Canned Cocaine : Drug raids: Sheriff’s deputies say 17.6 pounds of ‘crack cookies’ that could be stored in corn chip cylinders were found in a Valencia apartment.
Finding a crack cocaine lab in an apartment in an exclusive Valencia neighborhood was not surprising to Los Angeles County sheriff’s deputies, but the way the drugs were being packaged was .
Deputies said 17.6 pounds of cocaine found this week in an apartment in the 24000 block of Valencia Boulevard had been converted into “crack cookies” and were apparently being readied for distribution in Pringles corn chip cans.
The round wafers of hard cocaine fit snugly into the cans, which come with plastic caps. Narcotics investigators said the so-called “cookies” could be stacked in the cans and hidden beneath a short stack of potato chips.

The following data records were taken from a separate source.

-- ==== Sys2Proof/Machine/Owl.lean ====
section
/-!
DEFINITION. The Owl: references, selection, the four states, Set and step (R60 to R98), the round boundary (R19), and the
stretching of the tile clock (R94).
-/
namespace Sys2Proof.Machine

/-! ## Measurements -/

/-- The guard, 2 ns, and ±1 ns, in units of 2^−16 ns (R71). -/
def guard2 : Nat := 131072
/-- ±1 ns. -/
def within1 : Nat := 65536

/-- A phase mapped into the interval from minus half to plus half of a period (R71); period 0 is no period. -/
def phase (period : Nat) (x : Int) : Int :=
  if period = 0 then x
  else
    let r := x % (period : Int)
    if (period : Int) < 2 * r then r - period else r

/-- The counter in units of 2^−16 ns. -/
def Owl.time (o : Owl) : Int := (o.ns * 65536 + o.frac : Nat)

/-- Do all of a list of measurements lie within ±1 ns of one another? -/
def agree (period : Nat) (l : List Int) : Bool :=
  l.all (fun a => l.all (fun b => (phase period (a - b)).natAbs ≤ within1))

/-- A measurement `m` of a reference arrives at tick `now` (R71). `x` is what the guard is held against, `guard` says that
the guard applies, and `usable` that the reference may become qualified. -/
def Ref.measure (r : Ref) (period : Nat) (m x : Int) (guard usable : Bool) (now : Nat) : Ref :=
  match r.cond with
  | 0 => ⟨1, [m], now, 0⟩
  | 1 =>
    let l := (m :: r.recent).take 8
    if usable && l.length == 8 && agree period l then ⟨3, [m], now, now⟩ else ⟨1, l, now, 0⟩
  | 2 =>
    if m.natAbs ≤ within1 then (if usable && r.recent.length == 1 then ⟨3, [m], now, now⟩ else ⟨2, [m], now, 0⟩)
    else ⟨2, [], now, 0⟩
  | _ => if guard && decide (guard2 < x.natAbs) then ⟨2, [], now, 0⟩ else ⟨3, [m], now, r.since⟩

/-- The latest measurement of a reference. -/
def Ref.offset (r : Ref) : Int := r.recent.headD 0

/-- A reference after the counter has been stepped by `d`: its offsets move with the counter. -/
def Ref.shift (r : Ref) (period : Nat) (d : Int) : Ref :=
  let move := fun (n : Nat) => ((n : Int) + d / 65536).toNat
  { r with recent := r.recent.map (fun m => phase period (m + d)), seen := move r.seen, since := move r.since }

/-- One second and 100 ns in units of 2^−16 ns: the periods of PPS and F10. -/
def ppsPeriod : Nat := 65536000000000
/-- 100 ns. -/
def f10Period : Nat := 6553600

/-! ## References and selection -/

/-- Change the Owl. -/
def State.onOwl (s : State) (f : Owl → Owl) : State := { s with owl := f s.owl }

/-- The reference of a link. -/
def Owl.linkRef (o : Owl) (l : Nat) : Ref := o.links.get (fun _ => Ref.absent) l

/-- Is a link a time reference for this engine? (R78) -/
def State.linkIsRef (s : State) (l : Nat) : Bool :=
  s.lf l F.LINK_TIME_CFG_ROLE == 1 && s.lf l F.LINK_TIME_STAT_PEER_DOWN == 1 && s.lf l F.LINK_TIME_STAT_PEER_STATE != 0 &&
    s.lf l F.LINK_TIME_STAT_PEER_HOPS ≤ 14

/-- The least element of a list under a key. -/
def leastBy (key : Nat → Nat) (l : List Nat) : Option Nat :=
  l.foldl (fun (b : Option Nat) x => match b with
    | none => some x
    | some y => if key x < key y then some x else some y) none

/-- Among qualified UP links, the one with the lowest SENDER_HOPS, then UP_PRIO, then link number (R78). -/
def State.bestLink (s : State) : Option Nat :=
  leastBy (fun l => s.lf l F.LINK_TIME_STAT_PEER_HOPS * 16 + s.lf l F.LINK_TIME_CFG_UP_PRIO)
    ((List.range 64).filter (fun l => s.linkIsRef l && (s.owl.linkRef l).cond == 3))

/-- May the announced logSyncInterval qualify (R69)? -/
def Owl.syncOk (o : Owl) : Bool := -7 ≤ o.logSync && o.logSync ≤ 0

/-- Is a time reference (1 PTP, 2 PPS, 3 LINK) qualified, enabled and allowed by the state (R72)? -/
def State.usable (s : State) (c : Nat) : Bool :=
  match c with
  | 1 => s.ef F.TIME_REF_CFG_PTP_EN == 1 && s.owl.ptp.cond == 3 && s.owl.syncOk
  | 2 => s.ef F.TIME_REF_CFG_PPS_EN == 1 && s.owl.pps.cond == 3 && s.owl.own != 0
  | _ => s.ef F.TIME_REF_CFG_LINK_EN == 1 && s.bestLink.isSome

/-- When a time reference became qualified. -/
def State.refSince (s : State) (c : Nat) : Nat :=
  match c with
  | 1 => s.owl.ptp.since
  | 2 => s.owl.pps.since
  | _ => (s.owl.linkRef (s.bestLink.getD 0)).since

/-- The latest offset of a time reference. -/
def State.refOffset (s : State) (c : Nat) : Int :=
  match c with
  | 1 => s.owl.ptp.offset
  | 2 => s.owl.pps.offset
  | _ => (s.owl.linkRef (s.bestLink.getD 0)).offset

/-- May a time reference be selected at this tick: usable, qualified strictly before it (R19), and in HOLDOVER within the
guard (R87)? -/
def State.selectable (s : State) (c : Nat) : Bool :=
  s.usable c && decide (s.refSince c < s.owl.ns) && (s.owl.own != 2 || decide ((s.refOffset c).natAbs ≤ guard2))

/-- The time reference the Owl would select: a lower PRIO wins, then the order PTP, LINK, PPS (R72). -/
def State.candidate (s : State) : Option Nat :=
  let prio := fun c => match c with
    | 1 => s.ef F.TIME_REF_CFG_PTP_PRIO * 4
    | 2 => s.ef F.TIME_REF_CFG_PPS_PRIO * 4 + 2
    | _ => s.ef F.TIME_REF_CFG_LINK_PRIO * 4 + 1
  leastBy prio ([1, 2, 3].filter s.selectable)

/-- Is the selected time reference, of LINK the link in use, still usable? -/
def State.srcUsable (s : State) : Bool :=
  match s.owl.source with
  | 0 => false
  | 3 => s.ef F.TIME_REF_CFG_LINK_EN == 1 && s.linkIsRef s.owl.lsel && (s.owl.linkRef s.owl.lsel).cond == 3
  | c => s.usable c

/-- Is a time reference usable that was qualified before this round? Within a round, guard violations are applied before
qualifications (R73). -/
def State.spareRef (s : State) : Bool :=
  let before := fun (r : Ref) => decide (r.since / 1048576 < s.owl.ns / 1048576)
  (s.usable 1 && before s.owl.ptp) || (s.usable 2 && before s.owl.pps) ||
    (s.ef F.TIME_REF_CFG_LINK_EN == 1 && (List.range 64).any (fun l =>
      s.linkIsRef l && (s.owl.linkRef l).cond == 3 && before (s.owl.linkRef l)))

/-- Whether PTP or LINK is qualified, so that it wins over a Set in UNSYNC (R88). -/
def State.timeQualified (s : State) : Bool := s.usable 1 || s.usable 3

/-! ## TIME_STATE -/

/-- STATE as reported: on a LINK source the worse of the own tracking state and the sender's (R80). -/
def State.reported (s : State) : Nat :=
  let peer := s.lf s.owl.lsel F.LINK_TIME_STAT_PEER_STATE
  if s.owl.source = 3 ∧ s.owl.own ≠ 0 ∧ peer ≠ 0 then min s.owl.own peer else s.owl.own

/-- HOPS (R79). -/
def State.hops (s : State) : Nat :=
  match s.owl.source with
  | 0 => if s.owl.own = 1 ∧ s.owl.hostSet then 0 else 15
  | 3 => min 15 (s.lf s.owl.lsel F.LINK_TIME_STAT_PEER_HOPS + 1)
  | _ => 0

/-- HOLD_ROUNDS: 0 outside HOLDOVER (R87), and on a LINK source the sender's while the sender is in HOLDOVER (R80). -/
def State.holdRounds (s : State) : Nat :=
  if s.reported ≠ 2 then 0
  else if s.owl.source = 3 ∧ s.lf s.owl.lsel F.LINK_TIME_STAT_PEER_STATE = 2 then (s.link s.owl.lsel).peerHold
  else s.owl.held

/-- The fields of TIME_STATE that follow the Owl (R92), with the interrupt on a change of STATE (R709). -/
def State.showOwl (s : State) : State :=
  let old := s.ef F.TIME_STATE_STATE
  let o := s.owl
  let best := ((List.range 64).filter s.linkIsRef).foldl (fun m l => max m (o.linkRef l).cond) 0
  let s := ((s.setEf F.TIME_STATE_STATE s.reported).setEf F.TIME_STATE_SOURCE o.source).setEf F.TIME_STATE_HOPS s.hops
  let s := (((s.setEf F.TIME_STATE_PTP_ST o.ptp.cond).setEf F.TIME_STATE_PPS_ST o.pps.cond).setEf F.TIME_STATE_F10_ST
    o.f10.cond).setEf F.TIME_STATE_LINK_ST best
  let s := ((s.setEf F.TIME_STATE_LINK_SEL o.lsel).setEf F.TIME_STATE_FREQ_10M
    (b2n (o.f10.cond == 3 && s.ef F.TIME_REF_CFG_F10_EN == 1))).setEf F.TIME_STATE_SET_PEND (b2n o.setPend.isSome)
  let s := s.setEf F.TIME_STATE_HOLD_ROUNDS s.holdRounds
  if s.ef F.TIME_STATE_STATE = old then s else s.irq F.IRQ_STATUS_TIME

/-- A Set or STEP_OK is refused (R88, R90). -/
def State.timeRefused (s : State) : State := s.setEf F.TIME_STATE_REFUSED 1

/-- A pending Set ends without loading anything (R89). -/
def State.setLost (s : State) : State :=
  if s.owl.setPend.isSome then (s.onOwl (fun o => { o with setPend := none })).timeRefused else s

/-- The counter takes a new time, in 2^−16 ns: it is stepped (R88). -/
def State.stepCounter (s : State) (t : Int) : State :=
  let d := t - s.owl.time
  let v := wrapTo 80 t
  (s.onOwl (fun o =>
    { o with ns := v / 65536, frac := v % 65536, ptp := o.ptp.shift 0 d, pps := o.pps.shift ppsPeriod d, f10 := o.f10.shift f10Period d,
             links := o.links.mapv (fun _ => Ref.absent) (fun _ r => r.shift 0 d), offset := o.offset + d,
             f10Off := o.f10Off + d })).setEf F.TIME_STATE_STEPPED 1

/-- The measured offset of the selected reference is reported (R93); one beyond the field's range is a free value. -/
def State.reportOffset (s : State) (m : Int) : State :=
  let v := if m.natAbs < 2 ^ 31 then wrapTo 32 m else (Config.freeWord s.free).toNat % 2 ^ 32
  ({ s with free := s.free + 1 }.onOwl (fun o => { o with offset := m })).setEf F.TIME_OFFSET_OFFSET v

/-! ## What follows a change of a reference -/

/-- A Set that has been accepted in UNSYNC in the round in which a time reference qualifies, and has not acted, has no effect
(R88). -/
def State.setOverruled (s : State) : State :=
  if s.owl.own = 0 ∧ s.timeQualified then
    let s := if s.owl.setDue.isSome then (s.onOwl (fun o => { o with setDue := none })).timeRefused else s
    if s.owl.setPend.any (fun v => v.2 == s.round) then s.setLost else s
  else s

/-- HOLDOVER begins at the measurement that leaves no time reference qualified (R87). -/
def State.holdover (s : State) : State :=
  if s.owl.own = 3 ∧ !s.srcUsable ∧ !s.spareRef then s.onOwl (fun o => { o with own := 2, held := 0 }) else s

/-- A counter in FREE that is slewed to the reference it tracks locks within 0.5 ns (R87). -/
def State.lock (s : State) : State :=
  let s := if s.owl.own = 1 ∧ !s.srcUsable then s.onOwl (fun o => { o with tracking := false }) else s
  if s.owl.own = 1 ∧ s.owl.tracking ∧ s.ef F.TIME_STATE_STEP_PEND = 0 ∧ s.owl.offset.natAbs ≤ 32768 then
    s.onOwl (fun o => { o with own := 3, hostSet := false })
  else s

/-- After a change of a reference's condition: the end of a pending Set whose PPS is lost (R89), of a Set that a reference
overrules (R88), HOLDOVER and the lock (R87). -/
def State.settleOwl (s : State) : State :=
  let s := if s.owl.pps.cond = 3 then s else s.setLost
  s.setOverruled.holdover.lock.showOwl

/-- A guard violation is reported when a reference has become held (R71). -/
def State.guardHit (s : State) (before after : Ref) : State :=
  if before.cond = 3 ∧ after.cond = 2 then (s.setEf F.TIME_STATE_GUARD_HIT 1).irq F.IRQ_STATUS_GUARD else s

/-- The guard applies while the counter is held against TAI: in LOCKED and HOLDOVER. -/
def State.guards (s : State) : Bool := 2 ≤ s.owl.own

/-! ## Measurements of each kind -/

/-- Does a PTP message belong to the timing port's domain and transport (R69, R74)? -/
def State.ptpPort (s : State) (port : PtpPort) : Bool :=
  port.domain.toNat == s.ef F.TIME_REF_CFG_PTP_DOMAIN && port.transport.val == s.ef F.TIME_REF_CFG_PTP_TRANSPORT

“On a normal traffic stop, an officer looking into a car wouldn’t give a can of potato chips a second thought,” said a narcotics investigator who helped make the drug seizure.
No arrests were made during the raid Wednesday afternoon at the apartment. An informant had told deputies that the apartment was being used as a “crack” laboratory.
After watching the apartment and obtaining a search warrant, deputies entered the unoccupied apartment and found the cocaine--worth an estimated $200,000--along with other chemicals and drug paraphernalia, including 48 beakers used in the process of turning powdered cocaine into wafers of crack. The bases of the beakers were the same diameter as the potato chip cans, deputies said.
During the search the deputies noticed several empty Pringles cans and uneaten potato chips stored in plastic bags. Deputies said they realized that the crack made in the beakers was formed into discs exactly the diameter of the cans.
“We found these cocaine cookies were able to fit in the cans,” said the undercover deputy. “We had never come across this and we’ve got no idea how long they were doing it this way. They must have thought this was a neat idea.”
About 260 cocaine cookies were found in the apartment, enough to fill many potato chip cans, deputies said.
“It’s pretty innovative,” said Lt. Gary Rogness, who heads the Los Angeles Police Department drug unit in the San Fernando Valley. “I’ve never heard of it before.”
Deputies said the Sheriff’s Department narcotics unit in the Santa Clarita Valley will circulate a bulletin to other drug units in Southern California, alerting officers to the unusual use of the potato chip cans.
Meanwhile, deputies were hunting for the occupants of the apartment where the lab was found. Deputies said its location in a relatively crime-free, upscale neighborhood was not unusual. Drug dealers frequently seek to work and live in such neighborhoods for comfort and to avoid the police activity more common in high-crime areas, they said.